A diplomat at the Burkina Faso embassy said paramilitary gendarmes had detained between 15 and 30 Burkinabe men after the 2 January attack and were holding them in a barracks in Abidjan, the economic capital.

The diplomat also said that the bodies of three Burkinabe men were found shot dead last Friday, three days after the attack against the military camps. The three have been identified.

The three Burkinabe men were killed after residents in a lagoon-side area of Abidjan requested the intervention of a special state security force known as CECOS on the suspicion that the men were “rebels,” the diplomat said.

Cote d’Ivoire has been split in two for more than three years into a rebel-held north and government-controlled south. The Burkina government, as well as the large contingent of Burkinabe migrant workers living in Cote d’Ivoire, are often accused of siding with the insurgents.

Referring to the arrests and shootings, a diplomat said: “This is not new, it's a well-established pattern that the Burkinabe are targeted after attacks."

“But the degree of xenophobia is rising - it doesn't take much anymore before one of our nationals is arrested."

He said two more corpses had been found in the last few days but not identified.

The Ivorian army was not available for comment.

Neither the government nor the army has yet offered a detailed explanation of the circumstances of the hours-long 2 January assault in which unidentified gunmen attacked two military camps on the eastern outskirts of Abidjan, leaving 10 people dead.

The Ivorian army denied it was a mutiny after people alleged to represent mutinous soldiers claimed responsibility for the attack in statements to the press.

The army subsequently said it had arrested 32 assailants and newspapers showed pictures of the detainees, most of them stripped naked and bloodied.

But according to the press, quoting residents, some of those arrested later turned out to be gardeners, carpenters or security guards who were near the camp on the day of the attack.

Several sources said that one alleged assailant killed on the day of the attack was a security guard wearing a T-shirt of the main opposition party, Rally of the Republicans (RDR).

"This man was innocent,” RDR spokesman Amadou Coulibaly told IRIN. “He was stopped at a checkpoint while on his way to work and summarily executed by the military.”

Migrant workers from neighbouring countries such as Burkina Faso and Mali comprise nearly 26 percent of Cote d’Ivoire’s population.
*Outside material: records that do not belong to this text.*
-- ==== Sys2Proof/Machine/StateC.lean ====
section
/-! DEFINITION. The state of the field channels (chapter 10), of metering (chapter 11) and of the redundant pair
(chapter 15) that is no plain register. -/

namespace Sys2Proof.Machine

/-- One channel (R345, R351 to R353, R359 to R361). -/
structure ChanState where
  /-- the last conversions that the mean covers (temperatures in modes 3 to 5), newest first -/
  vals : List Rat := []
  /-- the resistances of the same conversions -/
  secs : List Rat := []
  /-- CHN_CRAW -/
  code : Nat := 0
  /-- CHN_CVAL -/
  last : Word := 0
  /-- digital input: the accepted level after inversion; none until one has been accepted -/
  level : Option Bool := none
  /-- digital input: instants of accepted edges inside the chatter window, in 1/16 µs -/
  edges : List Nat := []
  chatter : Bool := false
  stuck : Bool := false
  /-- tick at which the accepted level became 1 -/
  highTick : Nat := 0
  outFault : Bool := false
  /-- R359: the CO word has been written since the entry into RUN -/
  coWritten : Bool := false
  /-- PWM: the duty of the running period -/
  duty : Rat := 0
  /-- mode 20: the tick of the last test pulse -/
  pulseTick : Option Nat := none
  /-- R396: mode 20: the test pulses queued -/
  tpQueue : Nat := 0
  deriving DecidableEq, Repr, Inhabited

/-- R354 to R358: one pulse counter of the always-on domain. -/
structure PulseCtr where
  configured : Bool := false
  channel : Nat := 0
  falling : Bool := false
  window : Nat := 0
  stable : Nat := 0
  /-- the 64-bit count -/
  count : Nat := 0
  /-- R355: a filter window is open -/
  winOpen : Bool := false
  /-- pulses and overrates of the running headway -/
  hwCount : Nat := 0
  hwOver : Bool := false
  /-- R388: cleared and reassigned since the latest totals record -/
  reassigned : Bool := true
  deriving DecidableEq, Repr, Inhabited

/-- The field channels. -/
structure ChnState where
  chans : List (Nat × ChanState) := []
  pcs : List PulseCtr := List.replicate 64 {}
  /-- conversions of each platform in the running second -/
  convs : List Nat := List.replicate 32 0
  /-- R344: the scan of each platform in the running second: the place in the order of the channel that comes next, and the
  slots used -/
  scanPos : List Nat := List.replicate 32 0
  scanUsed : List Nat := List.replicate 32 0
  /-- R504: CI words written in this tick by a member of a pair, published at the next tick (index and word) -/
  ciNext : List (Nat × DWord) := []
  deriving DecidableEq, Repr, Inhabited

/-- R371, R373, R377 to R381, R396: one meter. -/
structure MeterSt where
  configured : Bool := false
  cls : Nat := 0
  /-- param_crc of the record in force, the baseline of R53 -/
  paramCrc : Nat := 0
  regs : List Nat := List.replicate 10 0
  res : List Rat := List.replicate 10 0
  /-- R371: the flow rate and the tick of the last sample that counted pulses -/
  q : Rat := 0
  tLast : Nat := 0
  /-- R366: the flow channel of a meter whose flow is pulses -/
  flow : Option Nat := none
  /-- the flow pulse count at the previous sample -/
  lastCount : Nat := 0
  /-- R506: bits [31:0] of the flow channel's secondary CI word at the previous sample -/
  lastCi : Nat := 0
  noLoad : Bool := false
  reverse : Bool := false
  /-- the current tariff rate - 1 -/
  rate : Nat := 0
  /-- R379, R380: the open interval -/
  ivlStart : Nat := 0
  ivlBase : List Nat := List.replicate 10 0
  ivlFlags : Nat := 0
  ivlErr : Nat := 0
  ivlPeak : Rat := 0
  ivlOver : Nat := 0
  ivlCounted : Bool := false
  /-- R381: |power| of the samples of the running rate block -/
  block : List Rat := []
  /-- R382: the last 96 closed interval records, newest first -/
  ring : List (List Byte) := []
  /-- R396: the Wh added since the last test pulse -/
  tpWh : Nat := 0
  /-- R390: the running billing day -/
  dayPeak : Rat := 0
  dayFlags : Nat := 0
  dayErr : Nat := 0
  deriving DecidableEq, Repr, Inhabited

/-- R390: the running billing day of a metering station. -/
structure StnDay where
  peak : Option Rat := none
  notGood : Bool := false
  restart : Bool := false
  /-- ticks spent ABSENT -/
  absent : Nat := 0
  /-- R391: the slot that waits for the input close was received before midnight and is booked in the day before -/
  taken : Bool := false
  deriving DecidableEq, Repr, Inhabited

/-- A kind 5 record that waits for the first valid calendar time (R387): meter, t_save, peak, detail flags. -/
structure Bound where
  meter : Nat := 0
  tSave : Nat := 0
  peak : Rat := 0
  detail : Nat := 0
  deriving DecidableEq, Repr, Inhabited

/-- Metering. -/
structure MtrState where
  meters : List (Nat × MeterSt) := []
  /-- R381: peak rate since the last totals save, mirrored into always-on retention -/
  peaks : List (Nat × Rat) := []
  /-- metering has started since the boot -/
  started : Bool := false
  /-- R387: the latest totals record was written for the boot that follows -/
  cleanSave : Bool := false
  /-- the always-on domain has kept the peaks and the cut time since the last save -/
  aoKept : Bool := false
  /-- R384: a totals save waits for the next sample boundary, with its kind -/
  saveDue : Option Nat := none
  /-- a totals record is on its way, with its sequence number -/
  saving : Option Nat := none
  /-- save sequence number of the last capture (R385) -/
  saveSeq : Nat := 0
  /-- tick of the last periodic save -/
  saveTick : Nat := 0
  /-- tick of the last thermal sample -/
  sampleTick : Option Nat := none
  /-- R378, R398: tariff tables, keyed (table × 7 + weekday) × 3 + register -/
  tariff : List (Nat × Word) := []
  /-- R392: seconds are in MTR_LOG_LAST; records used in MTR_LOG -/
  pend5 : List Bound := []
  /-- R391: local day of the running billing day -/
  day : Option Nat := none
  stnDays : List (Nat × StnDay) := []
  /-- R391: the archive run that is due or was interrupted: day, and the records still to write with their sources -/
  archDue : Option (Nat × List (Nat × List Byte)) := none
  /-- peaks that the capture in flight carries, put back if it fails -/
  savePeaks : List (Nat × Rat) := []
  /-- R388: the counters whose new configuration the capture in flight takes in -/
  saveRe : List Nat := []
  deriving DecidableEq, Repr, Inhabited

/-- R500: a frame sent and not acknowledged. -/
structure SyncTx where
  seq : Nat := 0
  msg : SyncMsg := .tickEnd
  tick : Nat := 0
  deriving DecidableEq, Repr, Inhabited

/-- The redundant pair (chapter 15). -/
structure RedState where
  /-- R493: PAIR_ROLE as sampled at power-good: true on member B -/
  roleB : Bool := false
  /-- R495: the gate is armed -/
  armed : Bool := false
  actOut : Bool := false
  /-- ACT_IN_N is asserted -/
  actIn : Bool := false
  sync : Bool := false
  /-- lanes that carry traffic, bit mask -/
  lanes : Nat := 0
  /-- R496, R511: the first tick boundary after ACT_IN_N was last seen to change to deasserted -/
  actInTick : Nat := 0
  /-- R511: the first tick boundary after ACT_IN_N deasserted and the sync link down first held together -/
  downTick : Option Nat := none
  /-- R496 step 3: claiming -/
  claiming : Bool := false
  /-- R496: a RUN command or auto-run of this member waits to claim -/
  wantRun : Bool := false
  /-- R496 step 1: waits in READY for the link to come up -/
  waitSync : Bool := false
  aligning : Bool := false
  lockstep : Bool := false
  /-- RED_STAT.lockstep has been set since the last headway start -/
  lockWhole : Bool := false
  mismatch : Bool := false
  peerMode : Nat := 0
  peerFit : Bool := false
  peerDigest : List Byte := []
  /-- R509: own checksum and headway at the last t_out -/
  ownCrc : Option (Nat × Word) := none
  /-- R514: a handover at the next headway start has been announced -/
  handover : Bool := false
  /-- R514: the peer has acknowledged it, or (standby) has announced it -/
  handAck : Bool := false
  /-- R514 step 2 has been performed by this member: it keeps ACT_OUT_N asserted until the peer's is seen -/
  handKeep : Bool := false
  /-- R516: tick of the last swap or of the pair's forming -/
  swapTick : Nat := 0
  swapDue : Bool := false
  cmdStatus : Nat := 0
  /-- R500: frames sent and not acknowledged, oldest first -/
  tx : List SyncTx := []
  txSeq : Nat := 0
  /-- the frame received and acknowledged last -/
  rxSeq : Option Nat := none
  /-- R502: what has arrived of the active member's ticks and has not been worked off, oldest first -/
  rx : List SyncMsg := []
  rxSi : Option (List (Nat × DWord)) := none
  /-- R503: the private view: own CI words of a standby -/
  priv : List (Nat × DWord) := []
  /-- R507: engines, and the optimiser, that have not joined the lock-step yet and stay on the mirror -/
  engWait : List Nat := []
  optWait : Bool := false
  /-- engines of the active member that are not idle, as its tick stream says (bit mask) -/
  busy : Nat := 0
  /-- R507: the sweep of this alignment has begun to arrive -/
  swept : Bool := false
  /-- (active) the standby is in lock-step; while it is not, swept lines and their later writes are sent (R501) -/
  peerLock : Bool := false
  /-- R18: a schedule origin has arrived since the entry into STANDBY -/
  originGot : Bool := false
  /-- R509: the active member's checksum of the running comparison -/
  peerCrc : Option Word := none
  /-- R516: the pair has formed: the link has been up since the boot -/
  formed : Bool := false
  /-- a handover was asked for by RED_CMD -/
  handCmd : Bool := false
  /-- R502: (standby) the streams for the tick that runs have arrived and been worked off -/
  stepped : Bool := false
  /-- R500: the frame put on the link last: the sequence number it carries (for an acknowledgement, the one it names) -/
  sent : Option (Nat × SyncMsg) := none
  /-- R516: the calendar day on which a due proving swap was put off -/
  swapDay : Option Nat := none
  deriving DecidableEq, Repr, Inhabited

end Sys2Proof.Machine
end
Many immigrants complain of intimidation and racketeering by security forces, while rebels in the north say that foreigners and Ivorians born of immigrant parents are often treated as second-class citizens.

Several newspapers reported last week that the bodies of two unidentified Burkinabe men had been burned at a security checkpoint at the edge of the city. One of the dead men was shot by a soldier and the other beaten to death by a mob, the reports said.

"Unfortunately, there is total impunity in Cote d'Ivoire," said Amourlaye Toure of the Ivorian Movement for Human Rights. "It's increasingly difficult to gather evidence because more and more people refuse to testify. There is practically no follow-up anyway."